So the theory is that stopping the Islamic Courts will stop Al Qaeda from using Somalia in the war on the Great Satan. If the Abyssinians had not taken Mogadishu, why right this minutes Osama's carrier fleet and troop transports would be getting ready to dock and resupply for the next leg of their voyage to invade and destroy America, the home of the crusaders. Yep, that's the way of it.
The truth of it is that if we are to suffer at home from jihad, it will be because we let jihadists come here like the last big surprise. If we cut ourselves off from the source of holy warriors they will kill each other much the way enlightened Euros killed each other in the two intramural matches that took place in the first half of the twentieth century. It will probably not be as organized, but then, you have to be highly civilized to slaughter efficiently.
Friday, December 22, 2006
"“isolationism” means a reluctance to travel a long distance to kill foreigners at great expense. I say, let’s have some of that."
We like. We take. We Change:
Part of the definition of Neutralism consists of a refusal to travel a long distance to kill foreigners at great expense for vague and non existent purposes.
Mr. Henley concerned not only with the war, but he has been consistent in being unstupid about it.
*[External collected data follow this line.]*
theorem step_eq_zero_iff_of_toneCalc : k = 0#4 ↔ halfPeriodCount c f ≤ 255 := by
  rw [BitVec.toNat_eq, BitVec.toNat_ofNat, Nat.zero_mod, ← Nat.le_zero, step_le_iff_of_toneCalc h]
  exact Nat.lt_succ_iff

theorem scaled_eq_of_toneCalc : sc.toNat = halfPeriodCount c f / 2 ^ k.toNat := by
  have hfits : halfPeriodCount c f / 2 ^ k.toNat ≤ 255 :=
    div_two_pow_le_255_iff.mpr ((step_le_iff_of_toneCalc h).mp le_rfl)
  have hstep := step_eq_of_toneCalc h
  obtain ⟨-, -, -, -, rfl⟩ := toneCalc_eq_ok h
  rw [scaledCount, ← hstep, Nat.shiftRight_eq_div_pow, BitVec.toNat_ofNat]
  exact Nat.mod_eq_of_lt (Nat.lt_succ_of_le hfits)

theorem scaled_eq_count_of_toneCalc (hk : k = 0#4) : sc.toNat = halfPeriodCount c f := by
  rw [scaled_eq_of_toneCalc h, hk, BitVec.toNat_ofNat, Nat.zero_mod, pow_zero, Nat.div_one]

/-- R139: the step is the least, so after the first the scaled count keeps its top bit. -/
theorem scaled_ge_of_toneCalc (hk : k ≠ 0#4) : 128 ≤ sc.toNat := by
  have hpos : k.toNat ≠ 0 := fun hzero => hk (BitVec.eq_of_toNat_eq hzero)
  have hprev : 2 ^ (k.toNat - 1 + 8) ≤ halfPeriodCount c f :=
    Nat.not_lt.mp fun hlt => by
      have := (step_le_iff_of_toneCalc h).mpr hlt
      omega
  rw [scaled_eq_of_toneCalc h, Nat.le_div_iff_mul_le (by positivity)]
  rwa [show k.toNat - 1 + 8 = 7 + k.toNat by omega, pow_add] at hprev

theorem compareValue_toNat_of_toneCalc : (compareValue sc).toNat = sc.toNat - 1 :=
  BitVec.toNat_sub_of_le (BitVec.le_def.mpr (one_le_scaled_of_toneCalc h))

end Answer

/-- Settles O32: the scaled count is at least 1, at most 255, and at least 128 after the first step. -/
theorem calcRanges : Obligations.CalcRanges := by
  unfold Obligations.CalcRanges
  intro c f k sc h
  have hpos := one_le_scaled_of_toneCalc h
  have hle : sc.toNat ≤ 255 := Nat.le_of_lt_succ sc.isLt
  rw [compareValue_toNat_of_toneCalc h]
  exact ⟨scaled_eq_of_toneCalc h, step_lt_of_toneCalc h, fun hk => ⟨scaled_eq_count_of_toneCalc h hk, hpos, hle⟩,
    fun hk => ⟨scaled_ge_of_toneCalc h hk, hle⟩, rfl, Nat.sub_le_sub_right hle 1,
    fun hk => Nat.sub_le_sub_right (scaled_ge_of_toneCalc h hk) 1⟩

/-- Settles O35: the match period `P` and the count bound each other (R139), and the count and the clock do (R131). -/
theorem toneIsNeverFlat : Obligations.ToneIsNeverFlat := by
  unfold Obligations.ToneIsNeverFlat
  intro c f k sc h
  have hne := ne_zero_of_toneCalc h
  have hscaled := scaled_eq_of_toneCalc h
  have hlow : 2 ^ k.toNat * sc.toNat ≤ halfPeriodCount c f := hscaled ▸ Nat.mul_div_le ..
  have hhigh : halfPeriodCount c f + 1 ≤ 2 ^ k.toNat * sc.toNat + 2 ^ k.toNat :=
    hscaled ▸ Nat.lt_mul_div_succ (halfPeriodCount c f) (by positivity : 0 < 2 ^ k.toNat)
  have hclock : 2 * f.toNat * halfPeriodCount c f ≤ c.timerClock := mul_halfPeriodCount_le c f
  have hsucc : c.timerClock < 2 * f.toNat * (halfPeriodCount c f + 1) := lt_mul_halfPeriodCount_succ hne
  refine ⟨hlow, hhigh, hclock, hsucc, ?_, ?_, scaled_ge_of_toneCalc h, scaled_eq_count_of_toneCalc h⟩
  · calc f.toNat * (2 * (2 ^ k.toNat * sc.toNat)) = 2 * f.toNat * (2 ^ k.toNat * sc.toNat) := by ring
      _ ≤ 2 * f.toNat * halfPeriodCount c f := Nat.mul_le_mul_left _ hlow
      _ ≤ c.timerClock := hclock
  · calc c.timerClock * sc.toNat
        < 2 * f.toNat * (halfPeriodCount c f + 1) * sc.toNat :=
          Nat.mul_lt_mul_of_pos_right hsucc (one_le_scaled_of_toneCalc h)
      _ ≤ 2 * f.toNat * (2 ^ k.toNat * sc.toNat + 2 ^ k.toNat) * sc.toNat :=
          Nat.mul_le_mul_right _ (Nat.mul_le_mul_left _ hhigh)
      _ = f.toNat * (sc.toNat + 1) * (2 * (2 ^ k.toNat * sc.toNat)) := by ring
Thursday, December 21, 2006
Well, the The Independent has an article about a British diplomat who informed Downing Street that there were no WMDs in Iraq.
I am shocked
Wednesday, December 20, 2006
Of course, how worthy a mistake it was is a question we are not able to put to the soldiers who are now beyond answering.
I'm sorry, I was against this war from the beginning. I knew it was a fraud from well before day one. How you may ask could a nobody from a backwater know such a thing. I was born and raised in a state unexcelled for its culture of corruption. Politicians from Louisiana could learn a few tricks. A lot of it is done without any bribery. No, it is done much more smoothly. first, someone starts mentioning un met needs. Then, the newspapers have articles that morph the un met need into a crisis. State reps and senators start using phrases like " we need to do it for the children" and "the kids are our future." Soon enough there is a new state agency and cronies are being hired all over the place.
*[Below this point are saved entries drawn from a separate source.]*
-- ==== Sys2Proof/Machine/Agents.lean ====
section
/-! DEFINITION. The moves of the agents around the codec (spec/10_state.md R33, R34, R40; spec/20_memory.md R66;
spec/70_reset_and_hazards.md R210, R215). A move the spec gives no agent is refused by name
(DESIGN CHOICE, notes/assumptions/7.md, safe). -/

namespace Sys2Proof.Machine

/-- A producer or consumer step ends the hold on a Blocked command (R37, R38). -/
def CallerPhase.afterStream : CallerPhase → CallerPhase
  | .ready => .ready
  | .held => .retrying
  | .retrying => .retrying
  | .cancelled => .cancelled

/-- The producer's step: `inbuf <- inbuf ++ bs`, bs not empty (R33). -/
def produce (bs : List Byte) (s : State) : Result :=
  if bs = [] then .refused .producesNothing
  else .next { s with inbuf := s.inbuf ++ bs, phase := s.phase.afterStream }

/-- The consumer's step: the first k bytes of `outbuf` move to the end of `delivered`, 1 ≤ k ≤ len(outbuf); it acts
only when `OUT_CAP` is bounded (R20, R34, R40). -/
def drain (k : Nat) (s : State) : Result :=
  if s.cfg.outCap = none then .refused .drainsUnboundedSink
  else if k = 0 ∨ s.outbuf.length < k then .refused .drainsOutOfRange
  else .next { s with delivered := s.delivered ++ s.outbuf.take k, outbuf := s.outbuf.drop k,
                      phase := s.phase.afterStream }

/-- The caller stops re-issuing a Blocked command (R38, R40). -/
def cancel (s : State) : Result :=
  match s.phase with
  | .held => .next { s with phase := .cancelled }
  | .retrying => .next { s with phase := .cancelled }
  | .ready => .refused .cancelsNothing
  | .cancelled => .refused .cancelsNothing

/-- The caller starts a program at its first command (R35: "starting at 0"; R215). The codec and the streams are as
they were (DESIGN CHOICE, notes/assumptions/3.md). -/
def load (program : List CmdWord) (s : State) : Result :=
  .next { s with program := program, pc := 0, phase := .ready }

/-- One move of the total order (R66), taken from a state whose agenda no longer holds it. -/
def takeMove (m : Move) (s : State) : Result :=
  match m with
  | .issue => issue s
  | .produce bs => produce bs s
  | .drain k => drain k s
  | .reset => .next (codecReset s)
  | .cancel => cancel s
  | .load program => load program s

end Sys2Proof.Machine
end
It was a little bit different with the war drumbeat. First, we have Iraq mentioned as part of the Axis of Evil. Then, do we remember the Anthrax scare? I do. I remember pundits hot for action, for others of course. As I live up on a hill, I can get Boston stations on the car radio. One talk show host, Jay Severin was shilling for the war big time. One afternoon he breathlessly intoned that it was reported that the anthrax involved in the letters had the footprint of an Iraqi lab and that if it did have that footprint, then, "We are at war with Iraq." Cut to a break.
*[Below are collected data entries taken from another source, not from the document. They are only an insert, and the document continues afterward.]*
theorem witness_FatalChangesOnlyStatus :
    performWord 0x530000000000000000#72 State.reset = .next { State.reset with status := ⟨true, 0x2#4⟩ } ∧
    performWord 0x000000000000000000#72 State.reset = .next { State.reset with status := ⟨true, 0x1#4⟩ } :=
  ⟨rfl, rfl⟩

theorem witness_HaltedUntilReset :
    halted.status.fatal = true ∧ ({ halted with agenda := [.reset] } : State).agenda = .reset :: [] ∧
    answers (step { halted with agenda := [.reset] }) (fun t => decide (Running t)) = true := by decide

theorem witness_ResetClearsTheCodecOnly :
    ({ halted with agenda := [.reset] } : State).agenda = .reset :: [] ∧
    ({ halted with agenda := [.load []] } : State).agenda = .load [] :: [] := by decide

theorem witness_ResultIgnoresTheResponseLatch :
    heldState.cfg = State.reset.cfg ∧ heldState.inbuf = State.reset.inbuf ∧ heldState.outbuf = State.reset.outbuf ∧
    heldState.status.fatal = State.reset.status.fatal ∧ heldState.rsp ≠ State.reset.rsp ∧
    performWord 0x700000000000000000#72 heldState = .next { heldState with rsp := .doneValue 1#64 } ∧
    faults (performWord 0x700000000000000000#72 halted) .halted = true :=
  ⟨rfl, rfl, rfl, rfl, by decide, rfl, by decide⟩

theorem witness_StatusLayoutAndWriters :
    MachineInv State.reset ∧ answers (step { halted with agenda := [.reset] }) (fun _ => true) = true ∧
    answers (step (issuing 0x530000000000000000#72 State.reset)) (fun t => readStatus t == 0x21#8) = true :=
  ⟨⟨fun _ => rfl, by decide, (fun c h => by cases h), by decide, by decide⟩, by decide⟩

theorem witness_ResponseLatchEncodingAndWriters :
    answers (performWord 0x400000000000000000#72 heldState) (fun t => decide (Running t)) = true ∧
    answers (performWord 0x530000000000000000#72 heldState) (fun t => t.status.fatal) = true ∧
    answers (step (issuing 0x400000000000000000#72 State.reset)) (fun t => t.rsp == .blocked) = true ∧
    answers (step { halted with agenda := [.reset] }) (fun _ => true) = true := by decide

theorem witness_LoadChangesOnlyTheCaller :
    ({ halted with agenda := [.load [0x400000000000000000#72]] } : State).agenda =
      .load [0x400000000000000000#72] :: [] := by decide

theorem witness_CallerMovesOnlyByResponsesAndLoads :
    answers (step (issuing 0x100000000000000000#72 State.reset)) (fun t => t.pc == 1) = true ∧
    answers (step { State.reset with agenda := [.load [0x400000000000000000#72]] }) (fun _ => true) = true := by decide

theorem witness_ResponseValueOnlyWithDoneValue :
    readRspCode { State.reset with rsp := .doneValue 7#64 } = 0b10#2 ∧ readRspCode heldState ≠ 0b10#2 := by decide

theorem witness_InputGrowsAtTheBackAndIsReadFromTheFront :
    ({ heldState with agenda := [.produce [1#8]] } : State).agenda = .produce [1#8] :: [] ∧ [1#8] ≠ [] ∧
    answers (step (issuing 0x400000000000000000#72 (withInput [1#8]))) (fun t => t.inbuf == []) = true := by decide

theorem witness_ConsumerStepKeepsTheOutputLog :
    let s := { sink4 [1#8, 2#8] with agenda := [.drain 2] }
    s.agenda = .drain 2 :: [] ∧ s.cfg.outCap = some 4 ∧ 1 ≤ 2 ∧ 2 ≤ s.outbuf.length := by decide

theorem witness_OutputIsNeverTakenBack :
    answers (step (issuing 0x280102030405060708#72 State.reset)) (fun t => t.outLog.length == 8) = true ∧
    answers (step { sink4 [1#8, 2#8] with agenda := [.drain 2] }) (fun t => t.delivered.length == 2) = true := by decide

theorem witness_CallerFollowsTheResponse :
    let s := issuing 0x700000000000000000#72 State.reset
    CallerIssues s s 0x700000000000000000#72 ∧
    CallerIssues { s with agenda := [.issue] } { s with agenda := [] } 0x700000000000000000#72 ∧
    answers (performWord 0x700000000000000000#72 s) (fun t => decide (Running t) && t.rsp == .doneValue 1#64) = true ∧
    answers (performWord 0x400000000000000000#72 heldState) (fun t => decide (Running t) && t.rsp == .blocked) = true ∧
    answers (performWord 0x100000000000000000#72 State.reset) (fun t => decide (Running t) && t.rsp == .done) = true :=
  ⟨callerIssues_idle rfl (by decide) rfl, callerIssues_turn rfl (by decide) rfl, by decide⟩

theorem witness_PhaseRecordsTheRetryDiscipline :
    CallerIssues heldState heldState 0x400000000000000000#72 ∧
    answers (performWord 0x400000000000000000#72 heldState) (fun t => decide (Running t)) = true ∧
    answers (step { heldState with agenda := [.produce [1#8]] }) (fun t => t.phase == .retrying) = true ∧
    answers (step { sink4 [1#8] with agenda := [.drain 1] }) (fun t => t.phase == .ready) = true :=
  ⟨callerIssues_idle rfl (by decide) rfl, by decide⟩

theorem witness_StepRunsTheDecodedCommand :
    let s := issuing 0x400000000000000000#72 State.reset
    CallerIssues s s 0x400000000000000000#72 ∧
    CallerIssues { s with agenda := [.issue] } { s with agenda := [] } 0x400000000000000000#72 ∧
    decode 0x400000000000000000#72 = .ok .suckByte ∧ answers (exec .suckByte s) (fun _ => true) = true ∧
    answers (performWord 0x000000000000000000#72 s) (fun _ => true) = true ∧
    faults (exec .suckByte halted) .halted = true :=
  ⟨callerIssues_idle rfl (by decide) rfl, callerIssues_turn rfl (by decide) rfl, by decide⟩

theorem witness_PlacedWordIsIssuedNext :
    let s := { State.reset with program := [0x100000000000000000#72], pc := 1 }
    0 < s.pc ∧ 0 < s.program.length ∧
    (s.withFetchWord 8 0x40).program = [0x100000000000000000#72, 0x400000000000000000#72] := by decide

theorem witness_CancelledCallerIssuesNothing :
    (({ heldState with agenda := [.cancel] } : State).agenda = .cancel :: [] ∧ heldState.phase = .held ∧
      ({ heldState with phase := .cancelled } : State).phase = .cancelled ∧ Running heldState) ∧
    (CallersTurn State.reset State.reset ∧ State.reset.program[State.reset.pc]? = none) ∧
    CallersTurn { halted with agenda := [.issue, .reset] } { halted with agenda := [.reset] } :=
  ⟨by decide, ⟨.inl ⟨rfl, rfl⟩, rfl⟩, .inr ⟨_, rfl, rfl⟩⟩

theorem witness_CommandsTouchOnlyTheirOwnStream :
    answers (exec (.squirtByte 1#8) State.reset) (fun _ => true) = true ∧ readWidth (.squirtByte 1#8) = none ∧
    writeWidth .suckByte = none ∧ lengthOperand .suckByte = none := by decide

theorem witness_ResponsesByCommandKind :
    answers (exec (.squirtByte 1#8) State.reset) (fun t => decide (Running t)) = true ∧
    writeWidth (.squirtByte 1#8) ≠ none ∧ State.reset.cfg.outCap = none ∧
    answers (exec .suckByte State.reset) (fun t => decide (Running t)) = true ∧ readWidth .suckByte ≠ none ∧
    answers (exec (.selectLength 0#64) State.reset) (fun t => decide (Running t)) = true := by decide

theorem witness_InvariantsHoldAfterReset : IsLaunch (sink4 [1#8, 2#8, 3#8, 4#8]) :=
  ⟨by decide, by decide, rfl, rfl, room_for _ _ (by decide)⟩

theorem witness_RunStatusClassifiesRuns : MachineInv heldState ∧ runStatus heldState = .held :=
  ⟨⟨fun _ => rfl, by decide, (fun c h => by cases h), by decide, by decide⟩, by decide⟩

theorem witness_EveryStepKeepsTheInvariant :
    let s := issuing 0x100000000000000009#72 (sink4 [1#8, 2#8, 3#8])
    MachineInv s ∧ answers (step s) (fun t => t.outbuf.length == 4) = true :=
  ⟨⟨fun _ => rfl, by decide, (fun c h => by cases h; decide), by decide, by decide⟩, by decide⟩

theorem witness_HeldCommandStaysBlocked :
    HeldBlocks heldState ∧ answers (step heldState) (fun t => t == heldState) = true :=
  ⟨fun _ => ⟨rfl, _, rfl, rfl⟩, by decide⟩

end Sys2Proof.Tests
end

section
/-! SUPPORT. What performing a command word can do and what it depends on (spec/10_state.md R23, R27, R31, R183), and
what the caller's turn makes of it (R36). -/

namespace Sys2Proof.Proofs

open Sys2Proof.Machine

/-! ## What a performed word leaves -/

theorem readWidth_isLegalLength {i : Instr} {n : Nat} (hw : readWidth i = some n)
    (hok : ∀ len, lengthOperand i = some len → isLegalLength len) : isLegalLength n := by
  cases i with
  | suckByte => cases hw; decide
  | suckFixed32 => cases hw; decide
  | suckInt len => cases hw; exact hok _ rfl
  | squirtByte | squirtInt | squirtFixed32 | selectLength => cases hw

/-- No command both reads and writes (R62). -/
theorem readWidth_or_writeWidth_eq_none (i : Instr) : readWidth i = none ∨ writeWidth i = none := by
  cases i with
  | squirtByte | squirtInt | squirtFixed32 => exact .inl rfl
  | suckByte | suckInt | suckFixed32 | selectLength => exact .inr rfl

theorem performWord_halted {cw : CmdWord} {s : State} (h : s.status.fatal = true) :
    performWord cw s = .fault .halted := by
  unfold performWord
  cases decode cw with
  | ok i => exact exec_halted h
  | error e => exact whenRunning_halted h

theorem performWord_running {cw : CmdWord} {s : State} (h : Running s) : ∃ t, performWord cw s = .next t := by
  unfold performWord
  cases decode cw with
  | ok i => exact exec_running h
  | error e => exact ⟨_, whenRunning_running h⟩

/-- Everything performing a word can do (R27, R183, R187): raise one of the two causes, or complete with Blocked, a
write, a read, or a length. -/
inductive WordEffect (cw : CmdWord) (s : State) : State → Prop where
  | fatal (c : Cause) (hc : c = .illegalCommand ∨ c = .badLength) : WordEffect cw s (raiseFatal c s)
  | blocked : WordEffect cw s { s with rsp := .blocked }
  | wrote (bs : List Byte) : WordEffect cw s { s with outbuf := s.outbuf ++ bs, rsp := .done }
  | read (i : Instr) (n : Nat) (v : Value) (hd : decode cw = .ok i) (hw : readWidth i = some n)
      (hl : isLegalLength n) (hn : n ≤ s.inbuf.length) :
      WordEffect cw s { s with inbuf := s.inbuf.drop n, rsp := .doneValue v }
  | selected (v : Value) : WordEffect cw s { s with rsp := .doneValue v }

theorem performWord_effect {cw : CmdWord} {s t : State} (h : performWord cw s = .next t) :
    Running s ∧ WordEffect cw s t := by
  rcases performWord_eq_next h with ⟨e, -, hr, rfl⟩ | ⟨i, hd, hx⟩
  · exact ⟨hr, .fatal _ (.inl rfl)⟩
  · obtain ⟨hr, he⟩ := exec_effect hx
    refine ⟨hr, ?_⟩
    cases he with
    | badLength len hl hbad => exact .fatal _ (.inr rfl)
    | blocked n hok hw => exact .blocked
    | wrote bs hok hw hroom => exact .wrote bs
    | read n v hok hw hn => exact .read i n v hd hw (readWidth_isLegalLength hw hok) hn
    | selected v => exact .selected v

/-- A fatal word ran the fatal sequence (R183). -/
theorem performWord_fatal {cw : CmdWord} {s t : State} (h : performWord cw s = .next t)
    (ht : t.status.fatal = true) : ∃ c, (c = .illegalCommand ∨ c = .badLength) ∧ t = raiseFatal c s := by
  obtain ⟨hr, he⟩ := performWord_effect h
  cases he with
  | fatal c hc => exact ⟨c, hc, rfl⟩
  | blocked | wrote | read | selected => exact absurd (hr.symm.trans ht) Bool.false_ne_true

/-- A completed word has left STATUS and written RSP (R27, R192). -/
theorem performWord_completed {cw : CmdWord} {s t : State} (h : performWord cw s = .next t) (ht : Running t) :
    t.status = s.status ∧ t.rsp ≠ .none := by
  obtain ⟨hr, he⟩ := performWord_effect h
  cases he with
  | fatal c hc => cases ht
  | blocked | wrote | read | selected => exact ⟨rfl, nofun⟩

/-- A word writes the two streams, STATUS and RSP only. -/
theorem performWord_frame {cw : CmdWord} {s t : State} (h : performWord cw s = .next t) :
    t = { s with inbuf := t.inbuf, outbuf := t.outbuf, status := t.status, rsp := t.rsp } := by
  cases (performWord_effect h).2 <;> rfl

/-- A Blocked word has written RSP only (R192). -/
theorem performWord_blocked {cw : CmdWord} {s t : State} (h : performWord cw s = .next t) (ht : Running t)
    (hb : t.rsp = .blocked) : t = { s with rsp := .blocked } := by
  cases (performWord_effect h).2 with
  | fatal c hc => cases ht
  | blocked => rfl
  | wrote | read | selected => cases hb

/-! ## What a performed word depends on (R23) -/

/-- What a command reads of the state: the streams with the sink's capacity, and `STATUS.FATAL`. -/
structure SameInputs (s s' : State) : Prop where
  cfg : s.cfg = s'.cfg
  inbuf : s.inbuf = s'.inbuf
  outbuf : s.outbuf = s'.outbuf
  fatal : s.status.fatal = s'.status.fatal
The anthrax scare faded away but the drumbeat continued. I remember some peacenik type acquaintances talking about going down to New York for a march and hearing them hopeful about stopping the juggernaut. I remember telling them that the people who want the war, can have the war and that is that. Of course that was discounted, but that is life. If common sense had ever prevailed in this country, the slogan would have been, Forget the Maine. Contriving a war has a history here.
Some of the propaganda was so obviously stupid that it embarrasses me as an American to think it was said and quoted. Condoleeza Rice's remark about the smoking gun turning out to be a mushroom cloud was, maybe, the worst. A few unfortunates might have believed that Iraq was somewhat near the bomb, but no one suggested they had any inkling of a delivery system. So, Condi, how were they to get it to a target? "Quick Achmed, get it on to the donkey cart, we will get it on a cargo ship as part of a shipment of dates and when it gets to New York Harbor, it gets set off. I volunteer you, Achmed, for this important mission."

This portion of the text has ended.